I now know how to help people with that change, that it’s a challenge along with the whole inspect & adapt loop that you have to facilitate and keep going, so there’s no way for me to be a bad Scrum Master. Right?
Right?
Well, yes…
But now you actually have to do all of it. On top of actually teaching people about Scrum, helping them implement the framework, helping them with changing responsibilities, leading, being cognizant of the stage of development they are in and a gazillion other things you also have to be a brilliant and impartial observer, coach and finally – a challenger.
So I know everything there is to know – sure I don’t but let’s pretend – but I’m now tasked with two minds in one skull problem.

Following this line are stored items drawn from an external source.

-- ==== Sys2Proof/Machine/LaneRun.lean ====
section
/-! DEFINITION. A lane at work (chapter 9): from its input through its stages to output blocks, what becomes of
a block, the pool's grant rounds, and failure and substitution. -/

namespace Sys2Proof.Machine

open Sys2Proof

namespace State

/-! ### The stages -/

/-- The branches that a lane runs: an IR lane has one. -/
def runMask (x : Lane) : Nat := if x.use = .ir then 1 else x.branches

/-- The signal of a lane whose running branches are those of a mask: a branch that newly runs starts empty. -/
def withMask (s : State) (x : Lane) (mask : Nat) : Signal :=
  let g := x.sig
  if g.mask = mask then g
  else
    let fresh := fun c => mask.testBit c && !g.mask.testBit c
    let b := Branch.start x (s.firSettle x)
    { g with
      mask := mask
      branch := Vector.ofFn fun (c : Fin 2) => if fresh c.val then b else g.get c.val }

/-- An input sample of a branch after the chain and the mixer: its value at an NCO phase, whether the chain marks
it invalid (R270, R303, R388), and whether a gain step takes effect at it (R278).  The chain multiplies by
the inverse of its calibrated gain. -/
def mixed (s : State) (x : Lane) (phase : BitVec 32) (c t : Nat) (v : Iq) : Iq × Bool × Bool :=
  let turn := fun (v : Iq) => let w := Config.mix phase v.i v.q; Iq.mk w.1.toInt w.2.toInt
  if x.use = .ir then (turn v, false, false)
  else
    let log := vget [] s.radio.heard c
    let m := heardAt log t
    let w := Config.gainInverse c m.gain v.i v.q
    (turn ⟨w.1, w.2⟩, m.deaf, (heardAt log x.sig.last).gain != m.gain)

/-- The branches of a lane after an input sample, mixer and CIC (R364, R366–R369, R383): on a decimated one the
FIR lines have moved. -/
def feedBranches (s : State) (x : Lane) (g : Signal) (t : Nat) (v : Iq × Iq) (out : Bool) : Signal :=
  [0, 1].foldl (fun (g : Signal) c =>
    if g.mask.testBit c then
      let m := s.mixed x x.sig.phase c t (if c = 0 then v.1 else v.2)
      g.set c ((g.get c).input x m.1 m.2.1 m.2.2 t out)
    else g) g

/-- One UNSETTLED output of a branch fewer to come (R390). -/
def Signal.settleOne (g : Signal) : Signal :=
  { g with branch := g.branch.map fun (b : Branch) => { b with raw := b.raw - 1 } }

/-- A FIR output of the branches joined: the combiner's with both, else the one that runs (R383). -/
def joinBranches (s : State) (x : Lane) (g : Signal) : Sample × Signal :=
  let k := Nat.min x.xf (g.fadeK + 1)
  let g := { g with fadeK := if x.fading then k else 0 }
  let y := fun c => s.branchOut x (g.get c) k
  let t := if g.mask = 3 then g.combine (y 0) (y 1) else (y (if g.mask.testBit 0 then 0 else 1), g)
  (t.1, Signal.settleOne t.2)

/-- An input sample through a lane's stages (Table 9-2): after every DEC·F of them an output sample, with its
marks but for the settling of the moving average and the resampler. -/
def lanePush (s : State) (x : Lane) (t : Nat) (v : Iq × Iq) : Signal × Option Sample :=
  let g := s.withMask x (runMask x)
  let cicEnd := decide (x.decim ≤ g.cic + 1)
  let g := s.feedBranches x g t v cicEnd
  let g := { g with
    last := t, phase := x.sig.phase + x.nco, cic := if cicEnd then 0 else g.cic + 1
    fir := if cicEnd then (g.fir + 1) % x.firDec else g.fir }
  if cicEnd && g.fir == 0 then
    let y := s.joinBranches x g
    let y := y.2.average x.mean y.1
    let y := if x.reson then y.2.resample x.delta y.1 else y
    (y.2, some y.1)
  else (g, none)

/-! ### The detector's samples -/

/-- A sample of a lane's selected input into its detector, with whether it is marked.  An FM lane's first block
begins at the first MPX sample at or after the slot start that follows its first settled one: `slot` counts
slots of 19 PP at the sample's antenna instant (R419). -/
def detect (s : State) (n : Nat) (v : Iq) (marked : Bool) (slot : Nat) : State :=
  let x := s.lane n
  if (s.fmLane n).isNone || x.sfdRun then s.setLane n { x with sfd := x.sfd ++ [(v, marked)] }
  else match x.sfdSlot with
    | none => if marked then s else s.setLane n { x with sfdSlot := some slot }
    | some k =>
      if slot = k then s
      else s.setLane n { x with sfd := [(v, marked)], sfdRun := true, sfdSlot := none }

/-- The slot of 19 PP that an MPX sample's antenna instant lies in: less the lane's GDLY and the 20.8 µs of the
MPX pipeline (R419, R422). -/
def mpxSlot (s : State) (n t : Nat) : Nat :=
  (s.stampAt t - rxDelay (s.groupDelay (s.lane n)) 208) / 65536 / 19

/-! ### Output blocks -/

/-- A block that a capture takes (R691): its packet waits for its pool block.  The packet carries no sample count
and only whole blocks of 256 bytes: what lies beyond a shorter one, and the run of a block without a mark,
are free values.
DESIGN CHOICE, unsafe: log entry 41. DESIGN CHOICE, unsafe: log entry 81. -/
def captureBlock (s : State) (n : Nat) (b : OutBlock) : State :=
  let v := s.reg 0x3C1
  if v.bit 7 && v.bits 6 0 == n then
    let run := b.markRun
    let (ends, s) := freeBytes 2 s
    let (rest, s) := freeBytes (4 * (64 - b.samples.length)) s
    let ends := if run.1 = 0 then ends else bytesBE 1 run.2.1 ++ bytesBE 1 run.2.2
    let payload := [Config.markCode run.1] ++ ends ++ bytesBE 1 b.gainStep ++ bytesBE 2 (Nat.min 65535 b.gap) ++
      bytesBE 1 b.epoch ++ bytesBE 1 0 ++ b.bytes ++ rest
    ({ s with port.capWait := s.port.capWait ++ [(n, b.first, payload)] }).claim 102 false 1
  else s

/-- A block in its pool block: the capture, and on an FM lane the demodulator and the pilot's detector, take it
(R351, R414, R419, R691). -/
def deliverBlock (s : State) (n : Nat) (b : OutBlock) : State :=
  let s := s.setLane n { s.lane n with latest := some b }
  let s := s.captureBlock n b
  let t := s.demodulate n b
  if (s.lane n).sfdIn = 2 then
    t.1.foldl (fun (s : State) m => s.detect n ⟨m.v, 0⟩ (m.invalid || m.unsettled) (s.mpxSlot n m.at_)) t.2
  else t.2

/-- The block being filled is complete: with its residue checks passed or every sample INVALID (R406), it takes a
block of the lane's reserve, or claims a shared one (R401, R402). -/
def closeBlock (s : State) (n : Nat) (ok : Bool) : State :=
  let x := s.lane n
  let ys := x.sig.out.reverse
  match ys.head? with
  | none => s
  | some y =>
    let ys := if ok then ys else ys.map fun y => { y with invalid := true, unsettled := false }
    let b : OutBlock := ⟨x.epoch, s.stampAt y.at_, x.gap, ys⟩
    let x := { x with gap := 0, badRun := if ok then 0 else x.badRun + 1, sig := { x.sig with out := [] } }
    if x.blocks < laneReserve n ∧ x.wait = [] then
      (s.setLane n { x with blocks := x.blocks + 1 }).deliverBlock n b
    else (s.setLane n { x with wait := x.wait ++ [b] }).claim n false 1

/-- An output sample of a lane (R380, R390–R392): marked UNSETTLED within a settling count; in HOLD a marked one
is withheld, which ends the block being filled; a lane that has FAILED delivers nothing until its
substitution (R407). -/
def laneSample (s : State) (n : Nat) (ok : Bool) (y : Sample) : State :=
  let s := s.growDelta n
  let x := s.lane n
  let y := { y with unsettled := !y.invalid && (y.unsettled || decide (0 < x.settle)) }
  let s := s.setLane n { x with settle := x.settle - 1 }
  let s := if x.sfdIn = 1 then s.detect n y.v y.marked 0 else s
  let lost := fun (s : State) => let x := s.lane n; s.setLane n { x with gap := x.gap + 1 }
  if x.failing.isSome then lost s
  else if x.hold && y.marked then lost (s.closeBlock n ok)
  else
    let x := s.lane n
    let s := s.setLane n { x with sig := { x.sig with out := y :: x.sig.out } }
    if x.sig.out.length + 1 < 64 then s else s.closeBlock n ok

/-- An input sample of a lane, at its instant. -/
def laneInput (s : State) (n : Nat) (ok : Bool) (t : Nat) (v : Iq × Iq) : State :=
  let x := s.lane n
  let s := if x.use = .ir ∧ x.sfdIn = 3 then s.detect n v.1 false 0 else s
  let x := s.lane n
  let r := s.lanePush x t v
  let s := s.setLane n { x with sig := r.1 }
  match r.2 with
  | some y => s.laneSample n ok y
  | none => s

/-- Output blocks of a lane that its last consumers release return to the pool: those above the reserve to the
shared part (R405).  How long a consumer holds a block is not stated: it is the command's.
DESIGN CHOICE, safe: log entry 81. -/
def releaseBlocks (s : State) (n freed : Nat) : State :=
  let x := s.lane n
  let left := x.blocks - freed
  let s := s.setLane n { x with blocks := left }
  s.returnShared ((x.blocks - laneReserve n) - (left - laneReserve n))

/-- The instant of input sample `k` of a run that begins at an instant: 960 kS/s on an IR lane, else 30.72 MS/s,
in 1/65 536 tick (Table 9-2). -/
def inputTime (x : Lane) (t k : Nat) : Nat := t + k * (if x.use = .ir then 4864 else 152) / 15

/-! ### Failures -/

/-- A lane becomes FAILED (R406, R411). -/
def failLane (s : State) (n : Nat) : State :=
  let x := s.lane n
  if n < 100 then
    let s := match x.under with
      | some i => { s.setLane n { x with failing := some s.last.edge, badRun := 0 } with
          lanes.underFailed := vset s.lanes.underFailed i true }
      | none => s.setLane n { x with failed := true, failing := some s.last.edge, badRun := 0 }
    s.endFades n
  else
    let d := n - 100
    let other := s.decoder (1 - d)
    let covers := other.mode == .idle && !other.failed
    let s := { s.setLane n { x with badRun := 0 } with lanes.wideFailed := vset s.lanes.wideFailed d true }
    (s.raise 0x4104 n (if covers then clsCovered else clsLost)).dabFail d

/-- A lane in work that failed can take no more: the number becomes FREE, or LOST (R408, R410, R812, R815). -/
def loseLane (s : State) (n code : Nat) : State :=
  let ir := (s.lane n).use == .ir
  let s := (s.raise code n clsLost).resetLane n
  let s := (s.freeLane n).laneLost n 0
  if ir then s.rxOff (n - 94) else s

/-- The samples that a lane has computed and not delivered. -/
def undelivered (x : Lane) : Nat :=
  x.gap + x.sig.out.length + (x.wait.map fun (b : OutBlock) => b.gap + b.samples.length).sum

/-- A lane with its stages empty under an understudy: what was computed and not delivered is the first block's
GAP (R407). -/
def coveredLane (x : Lane) (i : Nat) : Lane :=
  { x with
    under := some i, failing := none, badRun := 0, sig := Signal.init, wait := [], gap := undelivered x }

/-- The claims of a lane withdrawn. -/
def dropClaims (s : State) (n : Nat) : State :=
  { s with lanes := { s.lanes with claims := s.lanes.claims.filter fun (q : Claim) => q.who != n } }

I’m now supposed to be impartial when I’m bloody not. I’m not kidding myself anymore, I know we’re all biased, and it’s hard to be unbiased even when you’re fully aware of your thoughts and you’re really trying. Let alone when you’re leading a team and struggling with JPA’s lazy load or React’s integration with D3! So scratch unbiased.
I’m supposed to coach my team which is okay, but who’s going to coach me? Coaching is not teaching and not mentoring, its vastly different. And successful people welcome coaching. If I don’t have a Scrum Master, I don’t have a coach. So scratch coaching as well.
Ok, I can be a bit biased and can live without a coach
But can I live without a challenger?
Let’s think this through. So Scrum Master is also a challenger. Pop the happy bubble and all. So he or she must challenge the team to start doing or improve a part of their way of work. When being a team lead and a Scrum Master I’m facing two problems here.
If I see an ambitious goal and can’t see a path to reaching it, I’ll be quite reluctant to propose it. Why? Because leaders are people who see the furthest ahead, and if I don’t see a light at the end of a tunnel, or a possibility for it – then to hell with it. Which means the challenge will go unspoken, undiscussed and will die without being born.
And even if I decide to do it, it would feel like “Hey peeps, we should go do this hard thing. I don’t see how we could pull it off but you go ahead and figure it out”. This is me being a boss. You can massage the words and make it sound nicer but at the core it’s being a boss, not a leader. And I have a problem with that.
Scrum Masters approach challenges as coaches. It’s their job to ask the most difficult questions and propose ambitious goals, and they don’t have to have the faintest clue on how to achieve them! Yes, you read that right, that’s what good coaches do. They will motivate the team to put their heads together and go from a collective “this is just impossible” to “we did it!”. In a multi sprint challenge it takes perseverance, motivation and keeping a close eye on teams heart rate. That’s the coach’s job. Also, have in mind that this is doomed to failure if the team doesn’t truly want a coach.
To sum it all up
There are some responsibilities that a developer or a team lead can take on from a Scrum Master. A team can, with practice and deliberation, facilitate itself, can measure its own health, can resolve its conflicts and can build itself to some degree I guess. But it’s next to impossible for it to view itself objectively, nor can it challenge itself as good as an external observer and a challenger would.
Those are the responsibilities of a Scrum Master that bring the biggest change and the most value. And remember, Scrum is not about rising to a mediocre way of work and a mediocre product. It’s about rising way above it.